Latta v. Miller

Decision Date27 January 1887
Citation10 N.E. 100,109 Ind. 302
PartiesLatta and another v. Miller, Adm'r, etc.
CourtIndiana Supreme Court

OPINION TEXT STARTS HERE

Appeal from circuit court, Elkhart county.

John H. Baker and Frank E. Baker, for appellants. Johnson & Hess and Wilson & Davis, for appellee.

HOWK, J.

In this case the appellee, Miller, administrator of the estate of Jacob Beckner, deceased, sued the appellants, Latta & Sparklin, in a complaint of four paragraphs, upon a promissory note, of which the following is a copy:

“$790. Goshen, Ind., April 27, 1881.

Fourteen months after date, we promise to pay to the order of William C. Miller, guardian of J. Beckner, seven hundred and ninety dollars, at our office, for value received, without any relief whatever from valuation or appraisement laws, with 7 per cent. interest from date until paid, and attorney's fees.

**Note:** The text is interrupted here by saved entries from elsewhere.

/-- What a control thread stopped at an instruction waits for (R174, R194, R202, R252). -/
inductive Wait where
  /-- nothing: the thread can issue -/
  | none
  /-- a load's reply: where it reads, bytes, sign extension, destination, space and address (R191) -/
  | load (loc : Loc) (n : Nat) (sx : Bool) (gd : Nat) (space : Space) (addr : Word)
  /-- the fill of a flash page of its context, with the address, and the `detail` without its reason, of the trap that a fill which fails
  raises (R194), since when -/
  | fill (fpage detail addr since : Nat)
  /-- the counter to reach a time (R202) -/
  | sleep (until_ : Nat)
  /-- the invalidation with this key (R206) -/
  | xinv (key : Nat)
  /-- a full/empty word by its `wordKey`, and the space and address that name it (R255) -/
  | word (c : Nat) (space : Space) (addr : Nat)
  /-- the phase of a set it arrived for or names; whether as a member (R266) -/
  | phase (set phase : Nat) (member : Bool) (gd : Nat)
  /-- an arrival that must wait for the current phase to complete (R265) -/
  | arrive (set phase : Nat)
  /-- a lock request in a queue (R276) -/
  | lock (item gd : Nat)
  /-- a peer access with this request key, and where its reply goes (R131) -/
  | peer (key : Nat)
  /-- `mwait` or `msatr` on a matrix stream, tried again at each issue (R232, R274) -/
  | kstep (stream : Nat)
  /-- `hwait` on a handle, tried again at each issue (R224, R274) -/
  | handle (h : Nat)
  /-- room in a full queue: its instruction is executed again in an issue slot (R316) -/
  | full (q : FullQueue)
  /-- another condition, at which its instruction is tried again: a fence, a handle, a stream, a formation, a reorder window -/
  | retry
  deriving DecidableEq, Repr

/-- A pending asynchronous trap (R176): the cause code and its detail. -/
structure AsyncTrap where
  code : Nat
  detail : Nat
  deriving DecidableEq, Repr

/-- A store that has completed at its thread and is not yet performed (R174), with the address it was translated from, where it has one (R206). -/
structure Posted where
  cell : Nat
  bytes : List Byte
  vaddr : Option Nat
  deriving DecidableEq, Repr

/-- The owner of a transaction (R271): a thread, or a set of a context. -/
inductive TxnOwner where
  | thread (tid : Nat)
  | set (key : Nat)
  deriving DecidableEq, Repr

/-- How far a thread has come: issuing; stopped by `exit` or by an unhandled fault, waiting for its stores and commands
(R204, R383). -/
inductive Life where
  | running
  | leaving (failed : Bool)
  deriving DecidableEq, Repr

/-- A control thread (R173, R197). `armed` holds the last sixteen formations it armed with their outcomes (R249), `word` the
instruction word it fetched last (R383), `barwHeld` the place, set and phase of each `barw` whose wait was interrupted (R266), the last first;
`peek` the address of a graph on a peer's page and the `ntask` that its header gives, while a `glaunch` is not done with it (R33). -/
structure Thread where
  ctx : Nat
  launch : Nat
  task : Nat
  regs : Tbl Word
  pc : Word
  status : Word
  cause : Word
  epc : Word
  tvec : Word
  evaddr : Word
  escratch : Word
  spillov : Word
  spillsz : Nat
  prio : Nat
  prioCap : Nat
  setid : Nat
  txnOwner : TxnOwner
  masks : Masks
  icnt : Nat
  wait : Wait
  asyncs : List AsyncTrap
  woundDue : Bool
  posted : List Posted
  armed : List (Nat × Nat)
  openForms : NatSet
  life : Life
  failTask : Bool
  halts : NatSet
  barwHeld : List (Nat × Nat × Nat)
  peek : Option (Nat × Nat)
  slotSince : Nat
  word : Nat
  ifetch : Option Nat
  deriving DecidableEq, Repr

/-- A partition (R370). `rangesList` holds base and size in GiB of the eight ranges; `lockMatrix` is that of R270. -/
structure Part where
  clusters : Nat
  rangesList : List (Nat × Nat)
  fbase : Nat
  fcount : Nat
  peers : Nat
  bwshare : Nat
  flags : Nat
  lockMatrix : Word
  deriving DecidableEq, Repr

/-- A leaf entry that a translation unit or a port holds a copy of (R108): the context, the page's level (0 to 2), the page's
number at that level, and the entry. -/
structure LeafCopy where
  ctx : Nat
  level : Nat
  vpage : Nat
  entry : BitVec 128
  deriving DecidableEq, Repr

/-- A flash fill in progress (R110, R108): the frame it has taken, the address whose access began it, the physical address of the entry
that access met with the bits [63:0] that were read, and whether the fill ring had no frame for it (R111). -/
structure Fill where
  frame : Option Nat
  vaddr : Nat
  entry : Option (Nat × Nat)
  noFrame : Bool
  deriving DecidableEq, Repr

/-- An invalidation in progress (R206, R365): context, covered address or the whole context, and when it began. -/
structure Inval where
  ctx : Nat
  vaddr : Option Nat
  began : Nat
  byHost : Bool
  deriving DecidableEq, Repr

/-- How far a context has come (R310, R319, R369, R421). -/
inductive CtxPhase where
  | running
  | stopping
  | suspended
  | lost
  deriving DecidableEq, Repr

/-- A membership set (R45, R46): members, current phase, its required group, arrivals for it and for the next phase. -/
structure SetObj where
  members : NatSet
  phase : Nat
  required : NatSet
  arrived : NatSet
  arrivedNext : NatSet
  deriving DecidableEq, Repr

/-- The reorder window of a sequence cell (R261): waiting slots by index, when `next` last moved, whether the gap has been
reported (R435). -/
structure SeqCell where
  slots : Tbl (BitVec 32)
  moved : Nat
  reported : Bool
  deriving DecidableEq, Repr

/-- A registered lock tensor (R269). -/
structure LockTensor where
  base : Nat
  pitch : Nat
  rows : Nat
  cols : Nat
  th : Nat
  tw : Nat
  esize : Nat
  deriving DecidableEq, Repr

/-- A lock transaction (R271, R274). -/
structure Txn where
  ctx : Nat
  owner : TxnOwner
  age : Nat
  serial : Nat
  wounded : Bool
  deriving DecidableEq, Repr

/-- A lock held, and a request that waits (R273). -/
structure Held where
  txn : Nat
  mode : Nat
  deriving DecidableEq, Repr
structure LockReq where
  txn : Nat
  mode : Nat
  tid : Nat
  deriving DecidableEq, Repr

/-- A lock item with its holders and its queue, oldest first but for escalations (R273), and the line of the overflow area that holds it, where
the lock manager's memory had no room (R269). -/
structure LockItem where
  ctx : Nat
  word : Nat
  holders : List Held
  queue : List LockReq
  line : Option Nat
  deriving DecidableEq, Repr

/-- The states of an item of the ready pool (R310). -/
inductive ItemState where
  | pending | ready | placing | running | suspended | completed | failed
  deriving DecidableEq, Repr

/-- An operand declaration (R37). -/
structure Decl where
  tensor : Nat
  access : Nat
  first : Nat
  last : Nat
  deriving DecidableEq, Repr

/-- A task of a launch (R35): its record, declarations, predecessors by edges, state, and when it last became ready. -/
structure Task where
  isThread : Bool
  join : Bool
  set : Nat
  entry : Nat
  size : Nat
  ovf : Nat
  args : List Nat
  decls : List Decl
  preds : List Nat
  state : ItemState
  readyAt : Nat
  deriving DecidableEq, Repr

/-- A launch source (R32): a host queue or a thread. -/
inductive Source where
  | queue (q : Nat)
  | thread (tid : Nat)
  deriving DecidableEq, Repr

/-- An accepted launch (R30, R33): `admitted` once its graph is checked; `prev` is the launch of the same source before it (R32);
`descBad` says that a reserved field of its descriptor, at `daddr`, is not zero; `resv` counts its tasks until then; `hold` counts, by
unit, the commands that its thread issued before it and that have not completed (R247); `fill` is the flash page that the check waits
for, with the address and `detail` of the record being read; `got` as in `Cmd`. -/
structure Launch where
  ctx : Nat
  source : Source
  event : Nat
  prio : Nat
  graph : Nat
  overlap : Bool
  admitted : Bool
  anyFailed : Bool
  prev : Option Nat
  tasks : List Task
  descBad : Bool
  daddr : Nat
  resv : Nat
  hold : Tbl Nat
  fill : Option (Nat × Nat × Nat)
  got : List (Nat × Nat × List Byte × List Bool)
  deriving DecidableEq, Repr

/-- A disclosure policy in force (R350): the levels of classes 0 to 5 and the granularity exponents. -/
structure Policy where
  serial : Nat
  levels : List Nat
  tgran : Nat
  cgran : Nat
  agran : Nat
  notafter : Nat
  deriving DecidableEq, Repr

/-- What the emptiness detector keeps (R399, R400): when the last sweep and the last pair began, whether the pair's second
sweep is to come, the counts it read, the counts at the last report, and the counts for which the last pair found quiescence. -/
structure Sweep where
  last : Nat
  pair : Nat
  half : Bool
  moves : Nat
  told : Option Nat
  quiet : Bool
  found : Option Nat
  deriving DecidableEq, Repr

/-- A trace ring (R338, R339): the fields of the control block that only the host's command and the device write. -/
structure Ring where
  base : Nat
  lgsize : Nat
  enable : Nat
  speriod : Nat
  thresh : Nat
  head : Nat
  lost : Nat
  deriving DecidableEq, Repr

/-- A context (R368): the descriptor, and what the device keeps for it. `masks` are those in force (R116), `initMasks` those of the
descriptor, which requests of peer devices use (R374); `firings` and `paid` count the firings and instructions that are debited by the
1,024 (R360), `instrs` every instruction; `seals` counts the seals of its save area (R369). -/
structure Ctx where
  root : Nat
  fring : Nat
  save : Nat
  savesz : Nat
  trace : Nat
  events : Nat
  nevent : Nat
  slack : Nat
  slice : Nat
  sovf : List Nat
  sres : List Nat
  quotaOn : Bool
  part : Nat
  masks : Masks
  initMasks : Masks
  tkey : List Byte
  saveKey : List Byte
  quota : Int
  policy : Option Policy
  lastSerial : Nat
  phase : CtxPhase
  sealTime : Nat
  epoch : Nat
  seals : Nat
  hostHold : Bool
  quotaHold : Bool
  runSince : Nat
  nextForm : Nat
  ringBad : Bool
  firings : Nat
  instrs : Nat
  paid : Nat
  counters : Tbl Nat
  tchg : Nat
  sampledAt : Nat
  sweep : Sweep
  ring : Option Ring
  deriving DecidableEq, Repr

/-- A buffer handle (R126): `state` is 0 free, 1 filling, 2 full, 3 draining; `claimed` is the thread whose queued copy has
claimed it (R221). -/
structure Handle where
  promise : Nat
  state : Nat
  late : Bool
  err : Bool
  owner : Nat
  engine : Nat
  bytes : Nat
  claimed : Option Nat
  deriving DecidableEq, Repr

/-- What a frozen access keeps (R403): the address, the reason of R388, whether it stores, when it first froze and when it last
froze, the flash page it waits for, and the number of the first invalidation that begins after it froze (R404). -/
structure Freeze where
  vaddr : Nat
  reason : Nat
  store : Bool
  since : Nat
  last : Nat
  fpage : Nat
  after : Nat
  deriving DecidableEq, Repr

/-- A frozen line, row or candidate of a command, or a frozen access of a node (R403): its number, whether it has been woken, and its
freeze state. -/
structure Frost where
  idx : Nat
  woken : Bool
  frz : Freeze
  deriving DecidableEq, Repr

/-- An engine command (R208, R209): its word, register operands, descriptor bytes, masks at issue, and its progress. `handle` is
that of a copy; `headAt` the time it reached the head of its queue, which is its age (R317); `asked` (since when it waits) and `granted` its current
reservation and `power` what it holds in mW (R353, R354); `step` the steps done; `la`, `sum`, `best`, `bad` what a reduction has
gathered; `bk` the broadcast element of `bsrc` 2; `waiting` a vector command that waits for a binding (R237); `frost` the parts that
are not performed, `froze` when a part first froze (R405), `memo` what a part has read that is not read again (R212), `got` the replies
of peer devices (device, address, bytes, and their poison),
`lanes` the lanes of the vector that is being taken from a port, `rows` the rows of a selection record with their bounds, and `failed` a command that has met a fault (R408). -/
structure Cmd where
  word : Nat
  ga : Word
  gb : Word
  desc : List Byte
  masks : Masks
  tid : Nat
  ctx : Nat
  node : Option (Nat × Nat)
  handle : Nat
  headAt : Option Nat
  asked : Option Nat
  granted : Bool
  power : Nat
  step : Nat
  la : BitVec 320
  sum : Int
  best : Nat
  bad : Bool
  bk : Option (Nat × Bool)
  waiting : Bool
  frost : List Frost
  froze : Tbl Nat
  memo : Tbl Nat
  got : List (Nat × Nat × List Byte × List Bool)
  lanes : List (Nat × Bool)
  rows : List (Nat × Nat)
  failed : Bool
  deriving DecidableEq, Repr

/-- One of the ten units of a cluster (R21): 0 to 3 matrix engines, 4 and 5 vector pipes, 6 and 7 copy engines, 8 the selection
engine, 9 the gather queue. `prev` is a copy engine's last promise (R221). -/
structure UnitQ where
  queue : List Cmd
  running : Option Cmd
  prev : Nat
  deriving DecidableEq, Repr

/-- A stream binding (R213 to R216): the word that made it (R406), its pattern, and the accesses it has made. -/
structure Binding where
  tid : Nat
  ctx : Nat
  word : Nat
  spaceV : Bool
  base : Nat
  counts : List Nat
  strides : List Int
  eos : Bool
  swap : Bool
  wait : Bool
  fmt : Nat
  masks : Masks
  pos : Nat
  failed : Bool
  deriving DecidableEq, Repr

/-- A port: 0 to 63 fabric ports, 64 to 71 vector ports. `holder` is the formation and node it serves (R217); `ordinal` counts
the bindings begun (R323); `failed` says that a binding of a vector port has ended by a fault (R408); `landing` names the peer requests of
writes by sink bindings that have been discarded, each with its thread (R218). -/
structure Port where
  holder : Option (Nat × Nat)
  bindings : List Binding
  ordinal : Nat
  failed : Bool
  landing : List (Nat × Nat)
  deriving DecidableEq, Repr

/-- A cluster (R21): the context it is bound to and the last one it served (R314), handles, matrix-stream saturation flags,
units, ports, the configuration words its cache holds (formation and node) and those of them with an uncorrectable error (R411, R419),
and its current arbiter's share in mW (R354). -/
structure Cluster where
  bound : Option Nat
  lastCtx : Option Nat
  lastSlot : Nat
  handles : Tbl Handle
  sat : NatSet
  units : Tbl UnitQ
  ports : Tbl Port
  cache : List (Nat × Nat)
  cacheBad : List (Nat × Nat)
  share : Nat
  deriving DecidableEq, Repr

[Signed] Latta & Sparklin.”

The appellants severed in their defense, and each answered separately in four special paragraphs, to each of which paragraphs the appellee's demurrer, for the alleged want of facts, was sustained by the court. The appellants severally declined to amend or plead further, and judgment was rendered against them, in appellee's favor, for the amount found due on their note, and the costs of suit. In this court the appellants have separately assigned errors, which call in question the decisions of the circuit court (1) in overruling their separate demurrers to each paragraph, except the third, of appellee's complaint; and (2) in sustaining appellee's demurrers to each paragraph of their separate answers. The cause was submitted in this court by agreement, on the third day of February, 1885. It does not appear that any brief or argument has ever been filed here by or on behalf of the appellant Sparklin, and therefore this appeal must be dismissed as to him, at his costs, under rule 14 of the rules of this court, for the want of such brief. This leaves for our consideration and decision such questions only as are presented by the errors assigned by the appellant Latta; and these are the only questions discussed by counsel in their briefs of this cause.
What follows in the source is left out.